Within the records that follow, determine how many lines include the word "signers". State the number and nothing further.

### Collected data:

——

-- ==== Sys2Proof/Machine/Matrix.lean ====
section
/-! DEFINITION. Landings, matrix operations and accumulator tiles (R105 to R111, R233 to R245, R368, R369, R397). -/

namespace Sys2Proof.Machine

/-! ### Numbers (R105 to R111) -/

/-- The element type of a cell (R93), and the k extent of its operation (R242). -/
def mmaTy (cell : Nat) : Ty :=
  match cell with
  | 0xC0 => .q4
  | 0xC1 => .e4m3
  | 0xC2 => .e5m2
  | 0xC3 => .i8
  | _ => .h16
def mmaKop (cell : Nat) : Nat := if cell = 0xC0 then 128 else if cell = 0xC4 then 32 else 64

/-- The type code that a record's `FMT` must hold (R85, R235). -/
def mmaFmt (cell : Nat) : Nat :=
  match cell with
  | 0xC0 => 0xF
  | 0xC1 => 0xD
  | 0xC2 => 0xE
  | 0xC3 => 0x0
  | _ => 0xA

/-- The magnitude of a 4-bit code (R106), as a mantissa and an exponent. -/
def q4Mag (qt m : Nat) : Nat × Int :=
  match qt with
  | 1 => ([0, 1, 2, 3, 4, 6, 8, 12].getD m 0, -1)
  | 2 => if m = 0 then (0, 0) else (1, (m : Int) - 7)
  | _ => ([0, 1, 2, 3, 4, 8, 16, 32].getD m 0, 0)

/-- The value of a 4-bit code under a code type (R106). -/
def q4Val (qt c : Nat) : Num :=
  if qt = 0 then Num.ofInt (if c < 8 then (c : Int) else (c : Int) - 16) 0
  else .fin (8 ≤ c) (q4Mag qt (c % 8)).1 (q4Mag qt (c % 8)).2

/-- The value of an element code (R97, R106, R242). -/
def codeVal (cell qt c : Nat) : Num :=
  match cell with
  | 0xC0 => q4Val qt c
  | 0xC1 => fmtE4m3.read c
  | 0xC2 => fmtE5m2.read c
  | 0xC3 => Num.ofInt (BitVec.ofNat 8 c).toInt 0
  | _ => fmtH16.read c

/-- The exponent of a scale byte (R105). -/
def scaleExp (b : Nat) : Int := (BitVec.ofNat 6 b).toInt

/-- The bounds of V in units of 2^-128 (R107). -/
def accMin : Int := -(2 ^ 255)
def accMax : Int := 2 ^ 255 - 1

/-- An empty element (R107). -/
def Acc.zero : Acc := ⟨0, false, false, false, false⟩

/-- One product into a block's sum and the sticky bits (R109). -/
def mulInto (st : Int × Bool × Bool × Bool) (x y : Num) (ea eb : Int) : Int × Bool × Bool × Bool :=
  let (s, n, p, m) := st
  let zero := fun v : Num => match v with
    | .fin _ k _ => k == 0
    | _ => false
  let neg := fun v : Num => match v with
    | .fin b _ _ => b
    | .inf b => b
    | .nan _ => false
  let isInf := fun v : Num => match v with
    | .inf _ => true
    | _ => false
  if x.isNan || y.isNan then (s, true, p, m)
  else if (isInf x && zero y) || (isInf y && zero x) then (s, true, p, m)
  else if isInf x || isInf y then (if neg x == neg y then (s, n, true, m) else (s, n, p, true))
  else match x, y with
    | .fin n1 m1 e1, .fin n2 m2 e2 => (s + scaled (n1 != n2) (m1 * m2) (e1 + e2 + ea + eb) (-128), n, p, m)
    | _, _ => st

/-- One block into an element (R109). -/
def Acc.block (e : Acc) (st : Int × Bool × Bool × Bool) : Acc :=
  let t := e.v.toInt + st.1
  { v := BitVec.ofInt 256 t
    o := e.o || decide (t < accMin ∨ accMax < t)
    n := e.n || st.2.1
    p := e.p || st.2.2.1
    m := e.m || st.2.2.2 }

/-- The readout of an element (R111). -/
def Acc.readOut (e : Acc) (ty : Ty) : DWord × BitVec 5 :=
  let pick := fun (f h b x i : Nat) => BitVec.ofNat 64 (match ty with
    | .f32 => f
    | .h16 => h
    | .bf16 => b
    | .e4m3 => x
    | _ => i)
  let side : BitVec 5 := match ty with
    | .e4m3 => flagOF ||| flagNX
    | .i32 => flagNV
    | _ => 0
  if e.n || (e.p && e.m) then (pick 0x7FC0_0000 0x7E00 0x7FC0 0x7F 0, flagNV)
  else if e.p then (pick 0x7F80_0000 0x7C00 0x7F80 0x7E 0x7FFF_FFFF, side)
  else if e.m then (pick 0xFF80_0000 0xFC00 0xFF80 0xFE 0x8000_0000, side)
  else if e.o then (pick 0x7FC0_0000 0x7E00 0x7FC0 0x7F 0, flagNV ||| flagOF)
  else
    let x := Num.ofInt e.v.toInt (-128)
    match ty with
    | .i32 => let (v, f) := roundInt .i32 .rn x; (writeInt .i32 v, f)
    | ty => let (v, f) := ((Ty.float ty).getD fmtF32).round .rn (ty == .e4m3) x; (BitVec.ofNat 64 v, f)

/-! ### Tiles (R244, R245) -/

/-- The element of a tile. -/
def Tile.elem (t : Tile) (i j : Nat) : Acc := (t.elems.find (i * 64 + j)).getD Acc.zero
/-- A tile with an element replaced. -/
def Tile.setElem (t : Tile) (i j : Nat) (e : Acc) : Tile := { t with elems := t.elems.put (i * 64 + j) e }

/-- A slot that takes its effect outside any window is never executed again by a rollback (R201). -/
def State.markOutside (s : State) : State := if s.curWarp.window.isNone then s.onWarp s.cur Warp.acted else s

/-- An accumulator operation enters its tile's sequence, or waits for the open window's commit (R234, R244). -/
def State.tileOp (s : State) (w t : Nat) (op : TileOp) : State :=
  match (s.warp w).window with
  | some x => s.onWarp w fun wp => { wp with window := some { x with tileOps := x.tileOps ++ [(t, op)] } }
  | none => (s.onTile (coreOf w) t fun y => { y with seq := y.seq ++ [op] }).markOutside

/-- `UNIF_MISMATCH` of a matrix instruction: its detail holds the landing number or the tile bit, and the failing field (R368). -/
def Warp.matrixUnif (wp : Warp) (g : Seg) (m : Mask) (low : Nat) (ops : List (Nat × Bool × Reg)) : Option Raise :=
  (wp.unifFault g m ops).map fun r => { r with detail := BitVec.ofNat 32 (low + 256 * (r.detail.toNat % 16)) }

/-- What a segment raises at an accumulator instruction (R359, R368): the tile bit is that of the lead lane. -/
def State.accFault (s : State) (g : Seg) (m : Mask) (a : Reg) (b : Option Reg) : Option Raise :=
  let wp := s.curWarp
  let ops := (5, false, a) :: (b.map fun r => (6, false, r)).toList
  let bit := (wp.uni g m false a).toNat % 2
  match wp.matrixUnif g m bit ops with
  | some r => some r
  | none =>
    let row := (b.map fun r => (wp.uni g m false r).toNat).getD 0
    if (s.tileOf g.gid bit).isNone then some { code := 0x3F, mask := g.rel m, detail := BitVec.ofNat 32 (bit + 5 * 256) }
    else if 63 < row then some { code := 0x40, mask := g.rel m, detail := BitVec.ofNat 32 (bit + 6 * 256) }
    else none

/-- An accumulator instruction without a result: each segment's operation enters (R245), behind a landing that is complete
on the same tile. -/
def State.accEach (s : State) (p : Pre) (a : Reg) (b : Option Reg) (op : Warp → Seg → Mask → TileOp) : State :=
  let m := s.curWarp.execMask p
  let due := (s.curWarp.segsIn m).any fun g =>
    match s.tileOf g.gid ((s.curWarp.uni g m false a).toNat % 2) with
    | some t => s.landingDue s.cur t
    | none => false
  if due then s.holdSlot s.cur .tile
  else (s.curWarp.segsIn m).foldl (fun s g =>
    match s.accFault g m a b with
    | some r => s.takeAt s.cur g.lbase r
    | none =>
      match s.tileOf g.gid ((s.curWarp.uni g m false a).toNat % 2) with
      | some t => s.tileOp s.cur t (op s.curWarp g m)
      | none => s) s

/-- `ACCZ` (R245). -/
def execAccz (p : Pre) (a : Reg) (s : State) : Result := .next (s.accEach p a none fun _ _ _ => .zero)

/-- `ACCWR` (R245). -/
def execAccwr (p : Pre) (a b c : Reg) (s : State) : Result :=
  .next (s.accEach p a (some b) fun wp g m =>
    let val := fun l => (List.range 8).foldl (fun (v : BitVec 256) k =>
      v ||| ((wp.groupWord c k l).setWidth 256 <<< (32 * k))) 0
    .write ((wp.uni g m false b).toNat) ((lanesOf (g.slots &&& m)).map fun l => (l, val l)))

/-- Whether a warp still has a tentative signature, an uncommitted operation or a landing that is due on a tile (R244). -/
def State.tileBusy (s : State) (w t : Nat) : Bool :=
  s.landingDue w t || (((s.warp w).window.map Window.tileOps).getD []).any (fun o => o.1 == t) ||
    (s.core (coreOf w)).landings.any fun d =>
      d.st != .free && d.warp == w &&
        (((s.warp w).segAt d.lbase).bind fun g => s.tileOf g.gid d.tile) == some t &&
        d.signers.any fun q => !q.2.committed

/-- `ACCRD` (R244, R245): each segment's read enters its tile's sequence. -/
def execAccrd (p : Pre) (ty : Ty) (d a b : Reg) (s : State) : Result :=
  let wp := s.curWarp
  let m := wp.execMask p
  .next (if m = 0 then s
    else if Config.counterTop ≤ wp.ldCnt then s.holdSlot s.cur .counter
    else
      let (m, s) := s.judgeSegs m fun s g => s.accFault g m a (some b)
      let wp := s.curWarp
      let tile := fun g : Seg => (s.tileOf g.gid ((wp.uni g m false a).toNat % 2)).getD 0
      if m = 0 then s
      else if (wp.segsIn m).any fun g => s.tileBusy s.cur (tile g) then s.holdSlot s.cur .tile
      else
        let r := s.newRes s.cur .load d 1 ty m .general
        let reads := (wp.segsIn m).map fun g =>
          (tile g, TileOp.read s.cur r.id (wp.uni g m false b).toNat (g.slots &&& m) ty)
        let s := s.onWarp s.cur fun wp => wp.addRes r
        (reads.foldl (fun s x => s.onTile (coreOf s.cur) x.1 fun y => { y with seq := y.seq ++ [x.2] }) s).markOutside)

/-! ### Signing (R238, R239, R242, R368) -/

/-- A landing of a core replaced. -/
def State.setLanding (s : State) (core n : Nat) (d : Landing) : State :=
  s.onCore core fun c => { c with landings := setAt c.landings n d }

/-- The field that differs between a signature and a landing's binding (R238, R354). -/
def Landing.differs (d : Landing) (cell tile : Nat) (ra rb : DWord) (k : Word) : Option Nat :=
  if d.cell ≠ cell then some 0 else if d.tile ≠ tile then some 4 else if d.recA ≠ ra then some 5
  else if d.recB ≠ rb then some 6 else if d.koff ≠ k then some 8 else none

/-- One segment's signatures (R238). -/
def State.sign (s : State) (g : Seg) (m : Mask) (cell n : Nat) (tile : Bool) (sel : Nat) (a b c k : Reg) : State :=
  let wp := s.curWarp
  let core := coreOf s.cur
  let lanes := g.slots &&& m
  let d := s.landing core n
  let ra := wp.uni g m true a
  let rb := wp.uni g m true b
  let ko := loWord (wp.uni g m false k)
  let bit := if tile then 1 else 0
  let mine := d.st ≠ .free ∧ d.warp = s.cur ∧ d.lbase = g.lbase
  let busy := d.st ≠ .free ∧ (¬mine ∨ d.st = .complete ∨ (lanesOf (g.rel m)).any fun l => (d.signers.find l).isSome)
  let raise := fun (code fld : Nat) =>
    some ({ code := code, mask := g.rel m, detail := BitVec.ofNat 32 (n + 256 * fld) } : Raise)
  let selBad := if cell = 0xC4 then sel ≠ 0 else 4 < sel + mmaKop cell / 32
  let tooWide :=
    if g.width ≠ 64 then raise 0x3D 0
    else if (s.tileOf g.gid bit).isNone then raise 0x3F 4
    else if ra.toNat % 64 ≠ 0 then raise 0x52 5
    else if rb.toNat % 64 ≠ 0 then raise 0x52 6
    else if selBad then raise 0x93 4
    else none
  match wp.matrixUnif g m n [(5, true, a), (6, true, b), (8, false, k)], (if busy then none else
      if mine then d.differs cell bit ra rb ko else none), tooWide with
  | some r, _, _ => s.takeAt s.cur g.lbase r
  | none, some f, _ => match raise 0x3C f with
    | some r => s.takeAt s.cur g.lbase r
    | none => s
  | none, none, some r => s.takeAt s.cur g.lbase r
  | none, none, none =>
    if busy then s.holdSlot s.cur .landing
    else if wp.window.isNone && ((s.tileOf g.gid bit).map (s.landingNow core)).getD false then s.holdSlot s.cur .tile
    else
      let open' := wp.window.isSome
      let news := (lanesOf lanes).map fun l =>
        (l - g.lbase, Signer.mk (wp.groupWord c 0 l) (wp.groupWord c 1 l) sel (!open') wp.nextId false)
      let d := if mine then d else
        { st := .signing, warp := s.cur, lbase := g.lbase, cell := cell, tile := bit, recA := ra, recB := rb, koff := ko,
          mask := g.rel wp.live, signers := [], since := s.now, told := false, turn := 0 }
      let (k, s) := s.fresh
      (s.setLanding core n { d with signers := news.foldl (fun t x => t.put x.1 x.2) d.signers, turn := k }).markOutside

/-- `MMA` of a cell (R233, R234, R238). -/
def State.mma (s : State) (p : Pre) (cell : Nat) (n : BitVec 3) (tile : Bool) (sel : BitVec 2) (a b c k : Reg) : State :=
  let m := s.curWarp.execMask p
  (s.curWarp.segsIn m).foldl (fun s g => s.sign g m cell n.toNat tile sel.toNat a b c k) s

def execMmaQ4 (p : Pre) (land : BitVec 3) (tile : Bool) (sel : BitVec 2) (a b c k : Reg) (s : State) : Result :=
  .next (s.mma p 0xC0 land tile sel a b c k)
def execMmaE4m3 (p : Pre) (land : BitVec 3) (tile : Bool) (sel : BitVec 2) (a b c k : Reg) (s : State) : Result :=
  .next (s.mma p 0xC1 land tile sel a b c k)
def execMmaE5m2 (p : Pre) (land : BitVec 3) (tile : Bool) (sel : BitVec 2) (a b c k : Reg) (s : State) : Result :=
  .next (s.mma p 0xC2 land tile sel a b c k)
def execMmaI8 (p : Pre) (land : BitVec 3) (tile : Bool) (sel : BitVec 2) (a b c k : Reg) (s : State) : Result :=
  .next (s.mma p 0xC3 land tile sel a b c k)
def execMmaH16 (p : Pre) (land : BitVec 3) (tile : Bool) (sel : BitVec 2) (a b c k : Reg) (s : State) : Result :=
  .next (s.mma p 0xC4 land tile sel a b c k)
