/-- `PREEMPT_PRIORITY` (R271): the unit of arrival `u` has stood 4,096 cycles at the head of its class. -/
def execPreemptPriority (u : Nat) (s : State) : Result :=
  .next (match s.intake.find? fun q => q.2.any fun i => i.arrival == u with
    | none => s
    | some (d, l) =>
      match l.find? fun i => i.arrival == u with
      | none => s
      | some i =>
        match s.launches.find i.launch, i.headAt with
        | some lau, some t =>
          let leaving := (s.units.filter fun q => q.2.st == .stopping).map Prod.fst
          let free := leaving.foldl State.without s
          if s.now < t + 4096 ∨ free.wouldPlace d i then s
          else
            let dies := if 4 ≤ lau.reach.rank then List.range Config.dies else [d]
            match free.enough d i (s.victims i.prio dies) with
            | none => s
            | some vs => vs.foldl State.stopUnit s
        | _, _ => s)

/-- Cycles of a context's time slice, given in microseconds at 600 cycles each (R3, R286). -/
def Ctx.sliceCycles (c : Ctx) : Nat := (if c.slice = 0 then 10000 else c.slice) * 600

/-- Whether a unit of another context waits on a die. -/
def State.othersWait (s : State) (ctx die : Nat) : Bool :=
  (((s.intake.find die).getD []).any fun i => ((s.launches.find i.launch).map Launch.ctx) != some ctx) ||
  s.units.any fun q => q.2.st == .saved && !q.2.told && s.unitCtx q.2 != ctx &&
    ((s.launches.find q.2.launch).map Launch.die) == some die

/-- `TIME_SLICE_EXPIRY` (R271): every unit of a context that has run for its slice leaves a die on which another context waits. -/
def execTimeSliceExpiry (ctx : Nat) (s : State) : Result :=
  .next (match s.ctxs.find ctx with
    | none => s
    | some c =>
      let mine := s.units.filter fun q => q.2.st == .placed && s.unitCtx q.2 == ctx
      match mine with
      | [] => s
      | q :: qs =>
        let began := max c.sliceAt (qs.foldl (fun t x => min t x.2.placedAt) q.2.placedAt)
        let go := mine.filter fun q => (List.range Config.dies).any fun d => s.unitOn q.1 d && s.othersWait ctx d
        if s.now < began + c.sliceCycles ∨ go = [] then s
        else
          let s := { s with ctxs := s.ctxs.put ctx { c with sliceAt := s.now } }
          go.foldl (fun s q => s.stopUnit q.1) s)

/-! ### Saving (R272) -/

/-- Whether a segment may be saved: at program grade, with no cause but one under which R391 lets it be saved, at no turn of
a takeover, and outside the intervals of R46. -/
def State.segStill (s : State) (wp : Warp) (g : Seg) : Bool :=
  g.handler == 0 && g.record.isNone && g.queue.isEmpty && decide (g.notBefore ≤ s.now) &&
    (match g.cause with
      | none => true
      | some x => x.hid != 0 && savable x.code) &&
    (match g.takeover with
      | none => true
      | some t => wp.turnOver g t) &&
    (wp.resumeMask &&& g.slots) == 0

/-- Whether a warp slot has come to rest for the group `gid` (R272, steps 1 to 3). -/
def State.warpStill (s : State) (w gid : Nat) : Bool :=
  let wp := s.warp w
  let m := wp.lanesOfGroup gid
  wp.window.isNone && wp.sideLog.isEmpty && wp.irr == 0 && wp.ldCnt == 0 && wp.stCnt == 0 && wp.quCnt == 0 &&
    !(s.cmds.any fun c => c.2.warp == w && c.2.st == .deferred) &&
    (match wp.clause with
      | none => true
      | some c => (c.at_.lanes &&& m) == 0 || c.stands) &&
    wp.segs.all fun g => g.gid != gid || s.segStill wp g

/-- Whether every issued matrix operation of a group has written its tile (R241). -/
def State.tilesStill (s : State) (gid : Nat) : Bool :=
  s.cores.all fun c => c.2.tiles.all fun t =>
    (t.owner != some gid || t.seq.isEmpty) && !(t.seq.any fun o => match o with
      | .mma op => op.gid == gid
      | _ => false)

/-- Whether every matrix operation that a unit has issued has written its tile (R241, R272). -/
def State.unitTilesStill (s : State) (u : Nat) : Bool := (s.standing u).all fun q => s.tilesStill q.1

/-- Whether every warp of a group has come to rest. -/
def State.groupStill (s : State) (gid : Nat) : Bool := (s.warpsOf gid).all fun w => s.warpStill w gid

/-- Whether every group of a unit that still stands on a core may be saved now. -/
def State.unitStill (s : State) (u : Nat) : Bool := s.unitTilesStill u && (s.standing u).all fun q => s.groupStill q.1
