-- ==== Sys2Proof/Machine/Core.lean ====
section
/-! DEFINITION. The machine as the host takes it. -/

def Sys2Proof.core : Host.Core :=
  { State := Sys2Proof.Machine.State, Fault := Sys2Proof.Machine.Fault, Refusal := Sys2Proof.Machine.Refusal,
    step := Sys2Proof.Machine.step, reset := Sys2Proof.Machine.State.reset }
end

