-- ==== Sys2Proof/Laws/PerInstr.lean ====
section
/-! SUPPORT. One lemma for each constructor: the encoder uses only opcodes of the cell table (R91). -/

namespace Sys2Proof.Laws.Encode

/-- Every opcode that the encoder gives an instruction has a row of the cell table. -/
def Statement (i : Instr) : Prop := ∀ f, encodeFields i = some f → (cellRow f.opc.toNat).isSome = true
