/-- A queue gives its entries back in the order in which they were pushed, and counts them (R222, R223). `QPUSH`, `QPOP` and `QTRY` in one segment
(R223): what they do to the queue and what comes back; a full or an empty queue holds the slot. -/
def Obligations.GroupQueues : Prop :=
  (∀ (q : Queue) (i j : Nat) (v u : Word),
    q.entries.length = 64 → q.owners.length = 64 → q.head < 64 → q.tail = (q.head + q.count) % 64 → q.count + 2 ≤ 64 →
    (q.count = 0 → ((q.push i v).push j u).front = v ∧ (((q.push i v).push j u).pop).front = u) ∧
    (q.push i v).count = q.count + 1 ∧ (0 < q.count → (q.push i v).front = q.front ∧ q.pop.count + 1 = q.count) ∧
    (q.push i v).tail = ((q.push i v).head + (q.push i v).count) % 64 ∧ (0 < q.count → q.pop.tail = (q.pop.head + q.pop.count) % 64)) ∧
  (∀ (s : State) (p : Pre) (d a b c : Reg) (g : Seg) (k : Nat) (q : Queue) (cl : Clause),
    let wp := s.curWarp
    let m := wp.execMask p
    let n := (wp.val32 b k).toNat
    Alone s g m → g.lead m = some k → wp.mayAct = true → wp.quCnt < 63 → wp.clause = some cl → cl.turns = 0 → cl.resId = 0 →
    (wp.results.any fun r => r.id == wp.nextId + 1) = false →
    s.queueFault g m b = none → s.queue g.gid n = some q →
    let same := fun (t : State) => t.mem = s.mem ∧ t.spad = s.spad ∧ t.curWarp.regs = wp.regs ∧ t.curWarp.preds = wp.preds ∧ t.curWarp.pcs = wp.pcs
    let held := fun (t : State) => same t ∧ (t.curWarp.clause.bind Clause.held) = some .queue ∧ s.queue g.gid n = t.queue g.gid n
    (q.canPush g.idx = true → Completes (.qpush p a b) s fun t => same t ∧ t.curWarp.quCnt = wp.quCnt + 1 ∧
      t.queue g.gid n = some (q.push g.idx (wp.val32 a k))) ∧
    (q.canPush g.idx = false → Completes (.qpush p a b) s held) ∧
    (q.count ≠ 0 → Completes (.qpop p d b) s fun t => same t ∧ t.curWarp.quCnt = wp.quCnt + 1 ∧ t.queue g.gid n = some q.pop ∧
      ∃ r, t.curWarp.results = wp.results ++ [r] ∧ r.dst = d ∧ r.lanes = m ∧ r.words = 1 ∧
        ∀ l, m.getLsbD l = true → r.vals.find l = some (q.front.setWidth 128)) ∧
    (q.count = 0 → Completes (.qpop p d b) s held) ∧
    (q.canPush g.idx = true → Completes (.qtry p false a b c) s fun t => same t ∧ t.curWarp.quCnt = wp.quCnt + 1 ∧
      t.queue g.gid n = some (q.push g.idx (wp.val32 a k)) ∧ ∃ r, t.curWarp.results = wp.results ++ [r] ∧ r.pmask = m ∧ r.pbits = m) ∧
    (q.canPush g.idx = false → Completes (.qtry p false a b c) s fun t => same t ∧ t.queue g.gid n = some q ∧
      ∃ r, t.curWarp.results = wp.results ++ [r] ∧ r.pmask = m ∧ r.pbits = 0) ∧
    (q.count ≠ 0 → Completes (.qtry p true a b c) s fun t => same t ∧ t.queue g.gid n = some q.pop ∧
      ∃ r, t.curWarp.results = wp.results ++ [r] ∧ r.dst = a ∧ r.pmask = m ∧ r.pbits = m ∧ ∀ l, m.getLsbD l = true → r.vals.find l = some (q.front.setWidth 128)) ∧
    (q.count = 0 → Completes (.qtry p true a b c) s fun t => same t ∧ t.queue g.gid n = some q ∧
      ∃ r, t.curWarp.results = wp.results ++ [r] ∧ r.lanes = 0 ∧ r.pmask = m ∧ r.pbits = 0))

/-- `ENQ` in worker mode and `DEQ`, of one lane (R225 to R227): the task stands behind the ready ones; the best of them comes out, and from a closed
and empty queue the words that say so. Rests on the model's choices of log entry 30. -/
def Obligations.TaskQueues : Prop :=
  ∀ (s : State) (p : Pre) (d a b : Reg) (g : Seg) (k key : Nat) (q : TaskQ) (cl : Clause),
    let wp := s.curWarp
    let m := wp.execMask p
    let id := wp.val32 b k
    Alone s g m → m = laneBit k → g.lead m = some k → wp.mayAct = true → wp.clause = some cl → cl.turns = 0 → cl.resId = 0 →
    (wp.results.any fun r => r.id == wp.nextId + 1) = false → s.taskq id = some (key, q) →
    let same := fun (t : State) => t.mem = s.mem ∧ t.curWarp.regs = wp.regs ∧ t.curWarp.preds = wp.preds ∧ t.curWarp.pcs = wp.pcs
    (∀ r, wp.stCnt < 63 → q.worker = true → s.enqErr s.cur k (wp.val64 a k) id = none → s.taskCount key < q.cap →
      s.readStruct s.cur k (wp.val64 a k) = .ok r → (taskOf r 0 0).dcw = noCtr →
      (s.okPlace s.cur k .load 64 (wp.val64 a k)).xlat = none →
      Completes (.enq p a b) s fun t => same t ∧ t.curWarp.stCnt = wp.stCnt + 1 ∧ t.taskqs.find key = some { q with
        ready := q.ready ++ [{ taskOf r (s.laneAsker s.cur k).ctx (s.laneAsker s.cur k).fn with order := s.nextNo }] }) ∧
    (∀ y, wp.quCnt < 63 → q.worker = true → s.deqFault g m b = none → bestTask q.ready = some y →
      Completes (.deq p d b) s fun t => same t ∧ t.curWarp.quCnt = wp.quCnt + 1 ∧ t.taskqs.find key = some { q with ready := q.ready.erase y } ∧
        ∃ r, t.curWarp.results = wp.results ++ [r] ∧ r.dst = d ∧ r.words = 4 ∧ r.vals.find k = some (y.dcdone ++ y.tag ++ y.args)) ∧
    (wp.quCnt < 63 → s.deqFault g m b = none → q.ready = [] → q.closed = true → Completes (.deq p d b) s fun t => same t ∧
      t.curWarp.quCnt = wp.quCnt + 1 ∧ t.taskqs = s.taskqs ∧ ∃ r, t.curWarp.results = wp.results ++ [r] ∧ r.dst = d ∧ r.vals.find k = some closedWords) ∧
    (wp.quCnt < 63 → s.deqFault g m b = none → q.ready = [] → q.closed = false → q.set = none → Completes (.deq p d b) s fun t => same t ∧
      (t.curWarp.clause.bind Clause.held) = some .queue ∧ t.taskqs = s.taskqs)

——

### Reply:
4